Throughout its broadcast, the programme was regularly aired daily – for its first eight series, the show was aired six days a week for a year, with breaks in production between July and August – with a number of episodes given special themes to coincide with national holidays such as Christmas and Halloween – such special editions included special features and prizes, and sometimes an increase in cash amounts on offer. In addition, the show also showcased a series of special celebrity editions, including a special 10th anniversary edition on 18 September 2015 in which Edmonds played the game himself.

On 19 August 2016, Channel 4 axed Deal or No Deal after thirteen series, ending the game show with a special Deal or No Deal on Tour series across the United Kingdom, with the programme officially concluding after 11 years on 23 December 2016. In October 2022, it was reported that ITV will be piloting a revived version of the show. Two pilot episodes were filmed at Dock10 studios on 1 December 2022.

On 20 January 2023, ITV confirmed that a new series consisting of 20 episodes would air in mid/late 2023, with Stephen Mulhern taking over from Noel Edmonds as host.

Gameplay
Contestants can win prize money ranging from between 1p and £250,000, and potentially £500,000 (after changes made in 2014). The game is played using 22 sealed red boxes, each with an identifying number from 1 to 22 displayed on the front. Inside each box is a sum of money. All the boxes are sealed by an independent adjudicator; the value inside each box is not known to anyone except the adjudicator.
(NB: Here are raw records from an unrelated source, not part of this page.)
/-- The ASU tables of a configuration (R236). -/
def asuTablesOk (p : Plate) (c : Nat) : Bool :=
  let ts := asuTabs p c
  decide (ts.length ≤ 64) && allPairs (fun a b => !decide (a.num = b.num)) ts
    && (ts.flatMap asuRanges).all (fun r => decide (r.1 + r.2 ≤ 2 ^ 23)) && allPairs apartRange (ts.flatMap asuRanges)
    && allPairs (fun a b => a.ternary || b.ternary || decide (a.copy = b.copy)) ts
    && ts.all (fun t => (copyAreas t c).all (declared p c (some 2)))

/-- A named area of an embedding table as HBM pages: the interleaved view's (R281), or a pool's of every stack. -/
inductive EmbArea where
  | wide (a n : Nat)
  | pool (o n : Nat)
  deriving DecidableEq, Repr

/-- The areas that a record names. -/
def embAreas (t : EmbTab) : List EmbArea :=
  [.wide t.ind (8 * t.rows), .wide t.d0 (t.deltaRows * t.drow), .wide t.d1 (t.deltaRows * t.drow), .pool t.pool (t.slots * t.rowBytes)]

/-- Two areas do not overlap: an interleaved page a lies at page a / 16 of stack a mod 16. -/
def embApart : EmbArea → EmbArea → Bool
  | .wide a n, .wide b m => apartRange (a, n) (b, m)
  | .pool a n, .pool b m => apartRange (a, n) (b, m)
  | .wide a n, .pool o m => decide (n = 0) || apartRange (a / 65536, (a + n - 1) / 65536 + 1 - a / 65536) (o / 4096, ceilDiv m 4096)
  | .pool o m, .wide a n => decide (n = 0) || apartRange (a / 65536, (a + n - 1) / 65536 + 1 - a / 65536) (o / 4096, ceilDiv m 4096)

/-- An area is declared; a pool on every stack that is not lost. -/
def embDeclared (p : Plate) (c : Nat) : EmbArea → Bool
  | .wide a n => declared p c none (a, n)
  | .pool o n => (List.range 16).all (fun k => decide (k = c) || declared p c none (hbmKey k o, n))

/-- The embedding tables of a configuration (R281). -/
def embTablesOk (p : Plate) (c : Nat) : Bool :=
  let ts := embTabs p c
  decide (ts.length ≤ 64) && allPairs (fun a b => !decide (a.id = b.id)) ts && allPairs embApart (ts.flatMap embAreas)
    && (ts.flatMap embAreas).all (embDeclared p c)

/-- The layout of a section under case `c`. -/
def sectionLayoutOk (p : Plate) (c : Nat) (x : Section) : Bool :=
  match x.kind with
  | 2 => recSectionOk p c x
  | 3 => seqSectionOk p c x
  | 4 => syncSectionOk x.data
  | 5 => recSectionOk p c x
  | 6 => recSectionOk p c x
  | 7 => recSectionOk p c x
  | 9 => paramSectionOk x.data
  | _ => true

/-- A configuration's part of step 6: the sections in force under case `c`, then its rules as a whole, and R48. -/
def configBad (p : Plate) (c : Nat) : Option LoadErr :=
  match ((List.range 11).flatMap (sectionsIn p c)).find? (fun x => sheetRuns c (sheetCount p c) x && !sectionLayoutOk p c x) with
  | some x => some { code := cSection, step := 6, island := x.island, case := x.case, sheet := x.sheet }
  | none =>
    if barriersAgree p c && offsetsOk p c && asuTablesOk p c && embTablesOk p c && saveRegionsOk p c then none
    else some { code := cSection, step := 6, case := c }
At the start of each game one of the 22 contestants, each standing behind one of the red boxes, is selected to be the contestant for that episode. The contestants themselves do not know who is to take the seat until it is revealed at the beginning of the show. The contestant's box contains their (potential) prize. One at a time, the contestant chooses one of the 21 boxes remaining (other than their own) to be opened, eliminating the value inside it from the list of possible amounts in the contestant's box (displayed on a large screen opposite them). It is in the contestant's interest to uncover smaller amounts of money, in the hope that their prize is a larger amount or that they can get a higher offer from the Banker. Boxes are opened by the remaining 21 contestants; these contestants are also regularly spoken to by Edmonds and the contestant, and offer support and advice. These contestants return for the following episodes, along with a new contestant replacing the previous episode's contestant, so that all contestants eventually play the game. This provides continuity between shows.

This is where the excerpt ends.